§ **What you need to do**
Please keep to the lines below from the one with "have hacc : m.driven.acceptRes" through the one with "script drives -/", and restate them word for word, ends included.

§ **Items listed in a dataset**
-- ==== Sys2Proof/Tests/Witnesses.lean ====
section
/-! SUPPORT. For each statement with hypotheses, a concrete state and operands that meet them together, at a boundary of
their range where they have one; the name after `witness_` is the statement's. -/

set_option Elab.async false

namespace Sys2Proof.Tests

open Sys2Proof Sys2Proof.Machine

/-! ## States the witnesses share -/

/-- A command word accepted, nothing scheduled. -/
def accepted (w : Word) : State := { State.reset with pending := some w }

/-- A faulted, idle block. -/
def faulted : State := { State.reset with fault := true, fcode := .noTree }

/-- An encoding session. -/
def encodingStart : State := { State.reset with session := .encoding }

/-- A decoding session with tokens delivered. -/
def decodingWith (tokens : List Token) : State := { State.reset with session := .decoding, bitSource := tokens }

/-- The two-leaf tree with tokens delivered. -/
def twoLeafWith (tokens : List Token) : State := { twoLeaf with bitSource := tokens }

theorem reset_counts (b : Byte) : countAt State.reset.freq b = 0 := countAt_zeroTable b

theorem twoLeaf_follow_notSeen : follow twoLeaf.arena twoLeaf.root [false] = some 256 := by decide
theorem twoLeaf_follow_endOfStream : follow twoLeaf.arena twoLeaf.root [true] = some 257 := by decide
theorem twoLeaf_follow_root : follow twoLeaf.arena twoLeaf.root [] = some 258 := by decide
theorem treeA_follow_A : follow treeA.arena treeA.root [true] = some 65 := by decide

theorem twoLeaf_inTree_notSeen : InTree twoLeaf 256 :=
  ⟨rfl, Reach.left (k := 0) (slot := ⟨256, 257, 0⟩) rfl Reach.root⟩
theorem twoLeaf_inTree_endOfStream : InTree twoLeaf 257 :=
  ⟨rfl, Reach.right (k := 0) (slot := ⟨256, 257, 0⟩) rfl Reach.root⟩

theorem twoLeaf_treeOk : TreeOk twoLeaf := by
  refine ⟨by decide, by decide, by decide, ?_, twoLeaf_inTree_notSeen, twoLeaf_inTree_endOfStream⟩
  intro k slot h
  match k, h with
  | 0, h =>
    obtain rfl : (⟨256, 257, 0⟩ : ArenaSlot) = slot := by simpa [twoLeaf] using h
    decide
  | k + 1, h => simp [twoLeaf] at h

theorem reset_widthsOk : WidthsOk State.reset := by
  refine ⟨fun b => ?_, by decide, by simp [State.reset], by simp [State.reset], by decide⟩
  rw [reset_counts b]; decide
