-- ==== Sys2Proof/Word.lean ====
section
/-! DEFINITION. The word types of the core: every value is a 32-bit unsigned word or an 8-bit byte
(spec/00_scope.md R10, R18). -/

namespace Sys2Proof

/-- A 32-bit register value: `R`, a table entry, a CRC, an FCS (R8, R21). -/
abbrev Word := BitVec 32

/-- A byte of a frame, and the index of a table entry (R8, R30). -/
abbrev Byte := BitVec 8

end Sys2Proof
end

...

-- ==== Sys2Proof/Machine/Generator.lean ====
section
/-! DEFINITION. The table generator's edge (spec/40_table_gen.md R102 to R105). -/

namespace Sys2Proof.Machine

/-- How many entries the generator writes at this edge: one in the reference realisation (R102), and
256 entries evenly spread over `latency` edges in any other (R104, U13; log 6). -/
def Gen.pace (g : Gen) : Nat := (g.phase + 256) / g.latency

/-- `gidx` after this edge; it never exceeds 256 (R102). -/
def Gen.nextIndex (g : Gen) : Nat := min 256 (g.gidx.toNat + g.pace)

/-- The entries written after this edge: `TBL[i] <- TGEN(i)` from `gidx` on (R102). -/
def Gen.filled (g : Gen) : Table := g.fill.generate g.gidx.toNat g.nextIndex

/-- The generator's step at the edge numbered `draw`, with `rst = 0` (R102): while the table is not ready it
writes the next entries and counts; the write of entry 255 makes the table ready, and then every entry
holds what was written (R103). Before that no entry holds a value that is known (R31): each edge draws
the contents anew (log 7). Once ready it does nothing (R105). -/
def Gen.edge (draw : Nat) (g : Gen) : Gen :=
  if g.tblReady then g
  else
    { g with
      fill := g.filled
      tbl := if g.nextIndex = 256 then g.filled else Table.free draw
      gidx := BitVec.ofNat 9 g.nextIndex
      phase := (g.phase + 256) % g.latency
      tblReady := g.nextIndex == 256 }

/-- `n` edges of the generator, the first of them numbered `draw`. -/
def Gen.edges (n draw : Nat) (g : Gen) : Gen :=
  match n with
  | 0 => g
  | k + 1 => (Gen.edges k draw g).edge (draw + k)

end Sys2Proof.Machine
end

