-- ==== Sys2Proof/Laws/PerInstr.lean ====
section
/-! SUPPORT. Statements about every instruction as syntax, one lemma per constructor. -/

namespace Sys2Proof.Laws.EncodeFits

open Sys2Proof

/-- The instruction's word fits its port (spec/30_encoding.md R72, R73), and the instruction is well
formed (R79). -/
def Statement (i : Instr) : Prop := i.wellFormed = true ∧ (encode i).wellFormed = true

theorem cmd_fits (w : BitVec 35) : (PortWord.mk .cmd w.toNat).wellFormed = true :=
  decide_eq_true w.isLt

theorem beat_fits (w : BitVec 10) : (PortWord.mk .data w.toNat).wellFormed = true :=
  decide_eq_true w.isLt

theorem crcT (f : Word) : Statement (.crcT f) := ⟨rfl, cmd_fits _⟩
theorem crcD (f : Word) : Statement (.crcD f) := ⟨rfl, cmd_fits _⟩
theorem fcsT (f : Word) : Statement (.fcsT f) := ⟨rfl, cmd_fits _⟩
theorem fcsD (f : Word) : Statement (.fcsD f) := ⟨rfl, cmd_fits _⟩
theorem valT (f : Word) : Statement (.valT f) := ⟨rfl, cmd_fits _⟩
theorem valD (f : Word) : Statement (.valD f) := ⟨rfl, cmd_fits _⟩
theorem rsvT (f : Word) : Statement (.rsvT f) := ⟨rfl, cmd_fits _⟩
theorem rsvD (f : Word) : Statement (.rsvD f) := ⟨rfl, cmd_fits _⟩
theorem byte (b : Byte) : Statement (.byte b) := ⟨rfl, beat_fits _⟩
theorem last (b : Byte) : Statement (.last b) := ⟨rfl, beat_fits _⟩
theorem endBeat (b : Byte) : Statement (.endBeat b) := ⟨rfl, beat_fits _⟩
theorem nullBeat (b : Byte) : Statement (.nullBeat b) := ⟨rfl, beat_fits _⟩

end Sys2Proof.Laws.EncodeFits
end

* * *

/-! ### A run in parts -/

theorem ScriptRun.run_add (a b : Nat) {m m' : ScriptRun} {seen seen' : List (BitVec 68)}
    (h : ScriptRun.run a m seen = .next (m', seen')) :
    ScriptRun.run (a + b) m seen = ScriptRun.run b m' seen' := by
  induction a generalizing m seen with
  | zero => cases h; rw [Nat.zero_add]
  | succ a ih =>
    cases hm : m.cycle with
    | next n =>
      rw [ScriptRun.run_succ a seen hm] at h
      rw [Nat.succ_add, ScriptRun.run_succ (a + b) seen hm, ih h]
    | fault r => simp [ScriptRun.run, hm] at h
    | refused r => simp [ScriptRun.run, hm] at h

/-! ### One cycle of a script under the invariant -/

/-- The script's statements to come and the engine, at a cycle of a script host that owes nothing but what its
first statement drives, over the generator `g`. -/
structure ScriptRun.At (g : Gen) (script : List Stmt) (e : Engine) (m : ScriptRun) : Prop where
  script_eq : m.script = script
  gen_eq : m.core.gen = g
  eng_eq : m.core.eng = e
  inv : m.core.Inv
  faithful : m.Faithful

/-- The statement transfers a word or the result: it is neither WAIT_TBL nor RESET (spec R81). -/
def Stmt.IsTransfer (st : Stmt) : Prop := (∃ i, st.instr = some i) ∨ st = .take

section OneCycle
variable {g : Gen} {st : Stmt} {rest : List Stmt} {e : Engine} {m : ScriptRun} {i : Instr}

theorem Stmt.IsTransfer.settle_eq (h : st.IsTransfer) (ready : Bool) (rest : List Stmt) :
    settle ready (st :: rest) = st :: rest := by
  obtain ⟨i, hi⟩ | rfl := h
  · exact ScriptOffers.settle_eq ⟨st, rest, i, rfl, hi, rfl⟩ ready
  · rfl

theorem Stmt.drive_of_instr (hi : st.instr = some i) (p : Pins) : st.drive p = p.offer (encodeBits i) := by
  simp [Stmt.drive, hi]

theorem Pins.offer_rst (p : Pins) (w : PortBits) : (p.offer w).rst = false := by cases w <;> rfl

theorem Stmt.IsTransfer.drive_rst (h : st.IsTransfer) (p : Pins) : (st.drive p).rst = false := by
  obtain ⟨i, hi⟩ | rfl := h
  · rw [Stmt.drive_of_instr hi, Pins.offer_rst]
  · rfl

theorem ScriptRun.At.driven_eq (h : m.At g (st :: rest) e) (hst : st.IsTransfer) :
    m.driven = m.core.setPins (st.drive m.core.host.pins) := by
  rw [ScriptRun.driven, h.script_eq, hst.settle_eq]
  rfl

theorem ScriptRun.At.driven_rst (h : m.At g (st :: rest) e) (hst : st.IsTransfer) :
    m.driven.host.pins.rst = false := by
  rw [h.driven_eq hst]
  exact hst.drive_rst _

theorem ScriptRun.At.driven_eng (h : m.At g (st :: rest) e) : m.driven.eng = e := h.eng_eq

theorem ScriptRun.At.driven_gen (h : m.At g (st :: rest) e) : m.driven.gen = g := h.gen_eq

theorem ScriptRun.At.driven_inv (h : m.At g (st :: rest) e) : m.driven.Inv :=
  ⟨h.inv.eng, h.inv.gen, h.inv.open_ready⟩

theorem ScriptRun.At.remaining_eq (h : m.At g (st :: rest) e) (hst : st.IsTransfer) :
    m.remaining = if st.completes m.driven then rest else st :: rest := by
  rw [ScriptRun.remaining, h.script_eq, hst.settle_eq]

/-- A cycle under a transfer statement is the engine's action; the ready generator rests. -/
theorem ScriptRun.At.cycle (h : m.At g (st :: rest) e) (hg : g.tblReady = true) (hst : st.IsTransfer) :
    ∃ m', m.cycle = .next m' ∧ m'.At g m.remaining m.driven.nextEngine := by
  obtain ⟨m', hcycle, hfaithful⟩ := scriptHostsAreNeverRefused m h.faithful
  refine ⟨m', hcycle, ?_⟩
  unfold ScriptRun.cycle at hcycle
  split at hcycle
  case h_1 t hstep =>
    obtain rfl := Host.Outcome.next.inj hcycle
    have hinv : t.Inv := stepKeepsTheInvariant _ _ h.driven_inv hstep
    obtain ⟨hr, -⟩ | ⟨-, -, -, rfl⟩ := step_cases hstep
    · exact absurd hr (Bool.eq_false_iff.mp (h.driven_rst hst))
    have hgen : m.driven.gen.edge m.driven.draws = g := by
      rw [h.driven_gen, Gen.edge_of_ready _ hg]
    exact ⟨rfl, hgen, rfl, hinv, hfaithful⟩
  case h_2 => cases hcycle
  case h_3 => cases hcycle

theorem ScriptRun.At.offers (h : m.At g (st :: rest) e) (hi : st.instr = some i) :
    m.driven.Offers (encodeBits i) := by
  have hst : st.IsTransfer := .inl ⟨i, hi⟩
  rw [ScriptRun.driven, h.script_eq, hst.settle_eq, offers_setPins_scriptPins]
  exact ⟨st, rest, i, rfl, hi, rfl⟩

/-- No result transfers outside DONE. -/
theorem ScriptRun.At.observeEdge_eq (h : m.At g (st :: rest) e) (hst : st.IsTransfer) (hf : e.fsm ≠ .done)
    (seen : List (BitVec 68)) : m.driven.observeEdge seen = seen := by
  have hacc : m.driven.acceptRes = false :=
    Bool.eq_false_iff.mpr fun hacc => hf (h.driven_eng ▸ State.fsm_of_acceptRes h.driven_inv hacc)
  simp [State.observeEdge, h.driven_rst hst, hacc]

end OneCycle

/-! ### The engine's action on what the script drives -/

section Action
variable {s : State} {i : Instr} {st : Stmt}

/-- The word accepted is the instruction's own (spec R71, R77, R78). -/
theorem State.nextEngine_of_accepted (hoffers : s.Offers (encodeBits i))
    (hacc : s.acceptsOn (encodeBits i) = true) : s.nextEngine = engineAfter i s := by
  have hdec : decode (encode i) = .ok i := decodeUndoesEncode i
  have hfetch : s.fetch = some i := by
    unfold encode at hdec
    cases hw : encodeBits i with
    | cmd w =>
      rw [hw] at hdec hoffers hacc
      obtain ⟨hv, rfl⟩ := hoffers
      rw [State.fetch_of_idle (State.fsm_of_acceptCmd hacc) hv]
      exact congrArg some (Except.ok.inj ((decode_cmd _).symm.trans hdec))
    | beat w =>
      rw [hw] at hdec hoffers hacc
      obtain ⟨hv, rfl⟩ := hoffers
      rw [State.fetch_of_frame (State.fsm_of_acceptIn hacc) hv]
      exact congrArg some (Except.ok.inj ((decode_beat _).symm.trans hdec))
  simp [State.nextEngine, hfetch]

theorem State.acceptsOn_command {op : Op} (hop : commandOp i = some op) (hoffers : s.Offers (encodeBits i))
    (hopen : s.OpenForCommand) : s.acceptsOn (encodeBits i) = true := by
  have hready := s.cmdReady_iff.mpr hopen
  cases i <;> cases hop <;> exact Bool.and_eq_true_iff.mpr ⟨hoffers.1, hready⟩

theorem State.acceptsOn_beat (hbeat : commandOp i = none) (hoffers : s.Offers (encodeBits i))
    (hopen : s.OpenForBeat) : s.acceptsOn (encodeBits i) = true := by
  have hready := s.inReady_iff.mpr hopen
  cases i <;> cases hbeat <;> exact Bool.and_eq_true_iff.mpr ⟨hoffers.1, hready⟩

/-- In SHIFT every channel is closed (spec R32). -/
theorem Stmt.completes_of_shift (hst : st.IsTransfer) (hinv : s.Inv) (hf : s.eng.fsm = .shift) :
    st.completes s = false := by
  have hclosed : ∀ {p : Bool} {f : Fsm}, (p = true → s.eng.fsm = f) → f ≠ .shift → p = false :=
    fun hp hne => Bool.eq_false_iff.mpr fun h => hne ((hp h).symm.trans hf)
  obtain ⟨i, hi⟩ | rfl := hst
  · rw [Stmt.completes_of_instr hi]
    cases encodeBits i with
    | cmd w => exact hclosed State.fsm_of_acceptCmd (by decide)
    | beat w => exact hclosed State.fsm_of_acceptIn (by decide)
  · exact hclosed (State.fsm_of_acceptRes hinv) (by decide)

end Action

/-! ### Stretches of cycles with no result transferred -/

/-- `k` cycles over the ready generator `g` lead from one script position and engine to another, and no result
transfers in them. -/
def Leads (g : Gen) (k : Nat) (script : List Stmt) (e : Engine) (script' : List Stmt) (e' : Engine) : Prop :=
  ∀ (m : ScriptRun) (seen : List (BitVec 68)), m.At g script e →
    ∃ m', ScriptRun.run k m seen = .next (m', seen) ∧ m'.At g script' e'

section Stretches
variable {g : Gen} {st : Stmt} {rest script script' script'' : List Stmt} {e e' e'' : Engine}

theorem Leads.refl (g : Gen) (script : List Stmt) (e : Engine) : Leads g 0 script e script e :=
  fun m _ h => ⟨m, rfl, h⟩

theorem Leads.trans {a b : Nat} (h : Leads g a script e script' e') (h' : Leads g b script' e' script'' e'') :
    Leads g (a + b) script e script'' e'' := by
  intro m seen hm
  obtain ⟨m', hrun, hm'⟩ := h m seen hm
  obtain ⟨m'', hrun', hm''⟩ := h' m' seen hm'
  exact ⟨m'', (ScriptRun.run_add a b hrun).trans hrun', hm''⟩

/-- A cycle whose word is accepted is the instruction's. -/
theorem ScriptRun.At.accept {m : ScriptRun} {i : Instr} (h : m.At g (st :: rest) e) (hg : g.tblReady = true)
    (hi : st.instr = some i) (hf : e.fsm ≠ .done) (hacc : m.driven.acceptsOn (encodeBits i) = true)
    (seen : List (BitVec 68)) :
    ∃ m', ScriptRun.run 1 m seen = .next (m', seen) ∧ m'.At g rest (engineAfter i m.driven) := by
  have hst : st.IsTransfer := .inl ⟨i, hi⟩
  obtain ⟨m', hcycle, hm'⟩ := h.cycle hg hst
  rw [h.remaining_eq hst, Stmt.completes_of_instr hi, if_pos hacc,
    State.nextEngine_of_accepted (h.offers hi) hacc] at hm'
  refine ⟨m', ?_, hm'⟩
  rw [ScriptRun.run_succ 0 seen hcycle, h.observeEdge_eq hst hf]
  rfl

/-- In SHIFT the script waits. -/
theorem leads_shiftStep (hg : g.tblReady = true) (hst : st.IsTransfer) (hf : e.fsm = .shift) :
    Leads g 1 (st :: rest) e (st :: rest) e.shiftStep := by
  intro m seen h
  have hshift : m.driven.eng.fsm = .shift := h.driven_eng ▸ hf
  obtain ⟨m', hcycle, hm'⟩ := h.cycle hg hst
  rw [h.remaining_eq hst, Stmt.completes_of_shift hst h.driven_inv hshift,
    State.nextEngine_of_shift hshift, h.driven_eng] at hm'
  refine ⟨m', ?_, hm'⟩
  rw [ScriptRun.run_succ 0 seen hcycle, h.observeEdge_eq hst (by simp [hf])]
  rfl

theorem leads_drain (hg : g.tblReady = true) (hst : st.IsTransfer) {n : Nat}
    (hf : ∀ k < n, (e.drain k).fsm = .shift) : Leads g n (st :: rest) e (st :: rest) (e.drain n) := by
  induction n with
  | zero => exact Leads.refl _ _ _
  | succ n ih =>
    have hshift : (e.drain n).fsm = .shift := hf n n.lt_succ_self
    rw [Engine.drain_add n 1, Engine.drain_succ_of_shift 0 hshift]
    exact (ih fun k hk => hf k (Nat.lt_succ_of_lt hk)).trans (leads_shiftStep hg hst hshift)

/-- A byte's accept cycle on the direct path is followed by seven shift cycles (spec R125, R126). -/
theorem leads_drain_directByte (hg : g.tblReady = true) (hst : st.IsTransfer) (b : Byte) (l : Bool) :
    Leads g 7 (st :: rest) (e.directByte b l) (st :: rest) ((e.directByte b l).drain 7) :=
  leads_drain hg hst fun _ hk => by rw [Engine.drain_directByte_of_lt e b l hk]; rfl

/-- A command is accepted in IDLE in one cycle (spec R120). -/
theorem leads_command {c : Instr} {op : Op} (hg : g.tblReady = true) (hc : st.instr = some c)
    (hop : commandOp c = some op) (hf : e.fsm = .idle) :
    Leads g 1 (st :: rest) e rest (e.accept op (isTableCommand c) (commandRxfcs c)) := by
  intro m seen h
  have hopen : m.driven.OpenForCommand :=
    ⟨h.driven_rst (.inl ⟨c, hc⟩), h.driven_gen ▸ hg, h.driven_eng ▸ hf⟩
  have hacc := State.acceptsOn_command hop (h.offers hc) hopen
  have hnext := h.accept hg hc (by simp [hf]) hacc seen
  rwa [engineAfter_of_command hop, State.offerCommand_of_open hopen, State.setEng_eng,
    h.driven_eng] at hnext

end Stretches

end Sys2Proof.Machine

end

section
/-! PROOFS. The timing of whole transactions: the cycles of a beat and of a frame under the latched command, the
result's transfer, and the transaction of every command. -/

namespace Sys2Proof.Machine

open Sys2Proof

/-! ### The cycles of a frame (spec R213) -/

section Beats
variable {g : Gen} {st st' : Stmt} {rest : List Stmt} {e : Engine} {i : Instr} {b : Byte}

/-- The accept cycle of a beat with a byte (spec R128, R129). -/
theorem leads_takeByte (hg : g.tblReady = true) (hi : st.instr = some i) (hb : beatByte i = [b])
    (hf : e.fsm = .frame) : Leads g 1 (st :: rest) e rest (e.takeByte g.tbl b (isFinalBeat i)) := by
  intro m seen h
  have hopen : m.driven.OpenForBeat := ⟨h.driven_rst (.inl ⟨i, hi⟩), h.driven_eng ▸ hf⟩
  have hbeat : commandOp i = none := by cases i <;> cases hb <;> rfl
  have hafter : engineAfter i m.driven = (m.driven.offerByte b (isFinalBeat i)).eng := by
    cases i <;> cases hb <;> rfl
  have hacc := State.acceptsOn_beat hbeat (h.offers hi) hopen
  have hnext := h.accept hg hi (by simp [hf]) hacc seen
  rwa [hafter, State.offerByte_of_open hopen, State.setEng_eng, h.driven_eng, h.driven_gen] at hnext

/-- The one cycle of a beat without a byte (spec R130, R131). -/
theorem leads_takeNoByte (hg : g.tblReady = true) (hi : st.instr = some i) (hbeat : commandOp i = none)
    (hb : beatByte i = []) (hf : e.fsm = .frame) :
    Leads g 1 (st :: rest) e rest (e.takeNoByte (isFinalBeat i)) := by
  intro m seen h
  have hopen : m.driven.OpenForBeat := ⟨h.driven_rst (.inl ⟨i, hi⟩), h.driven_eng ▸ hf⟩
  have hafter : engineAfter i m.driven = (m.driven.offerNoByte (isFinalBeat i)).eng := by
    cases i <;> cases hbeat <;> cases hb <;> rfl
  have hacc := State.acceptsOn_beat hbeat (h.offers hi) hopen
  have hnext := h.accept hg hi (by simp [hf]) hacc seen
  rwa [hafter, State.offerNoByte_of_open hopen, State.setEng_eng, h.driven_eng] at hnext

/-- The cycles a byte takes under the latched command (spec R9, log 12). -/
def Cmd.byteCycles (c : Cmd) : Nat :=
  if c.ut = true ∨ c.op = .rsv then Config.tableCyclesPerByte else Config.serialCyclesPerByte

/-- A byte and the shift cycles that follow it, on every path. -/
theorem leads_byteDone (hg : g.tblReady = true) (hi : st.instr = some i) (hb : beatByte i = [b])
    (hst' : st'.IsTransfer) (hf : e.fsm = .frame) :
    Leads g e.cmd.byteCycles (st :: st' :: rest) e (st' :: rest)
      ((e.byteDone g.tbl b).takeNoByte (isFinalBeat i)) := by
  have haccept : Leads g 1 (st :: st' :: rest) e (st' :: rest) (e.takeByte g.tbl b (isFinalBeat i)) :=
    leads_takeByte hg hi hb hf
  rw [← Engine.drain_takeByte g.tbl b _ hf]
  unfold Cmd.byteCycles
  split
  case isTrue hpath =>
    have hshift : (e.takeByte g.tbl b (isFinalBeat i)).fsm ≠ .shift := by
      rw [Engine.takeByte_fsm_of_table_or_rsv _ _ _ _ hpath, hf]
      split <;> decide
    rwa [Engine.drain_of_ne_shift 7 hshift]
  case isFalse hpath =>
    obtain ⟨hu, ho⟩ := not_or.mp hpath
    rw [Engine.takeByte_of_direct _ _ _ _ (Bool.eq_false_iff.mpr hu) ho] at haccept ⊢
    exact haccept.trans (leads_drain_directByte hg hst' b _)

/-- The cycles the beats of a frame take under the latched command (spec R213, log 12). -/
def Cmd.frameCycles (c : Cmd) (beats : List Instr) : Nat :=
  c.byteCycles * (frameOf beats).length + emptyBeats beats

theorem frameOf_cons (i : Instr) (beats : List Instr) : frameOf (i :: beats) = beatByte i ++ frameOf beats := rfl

§ **Answer to the problem**
  have hacc : m.driven.acceptRes = false :=
    Bool.eq_false_iff.mpr fun hacc => hf (h.driven_eng ▸ State.fsm_of_acceptRes h.driven_inv hacc)
  simp [State.observeEdge, h.driven_rst hst, hacc]

end OneCycle

/-! ### The engine's action on what the script drives -/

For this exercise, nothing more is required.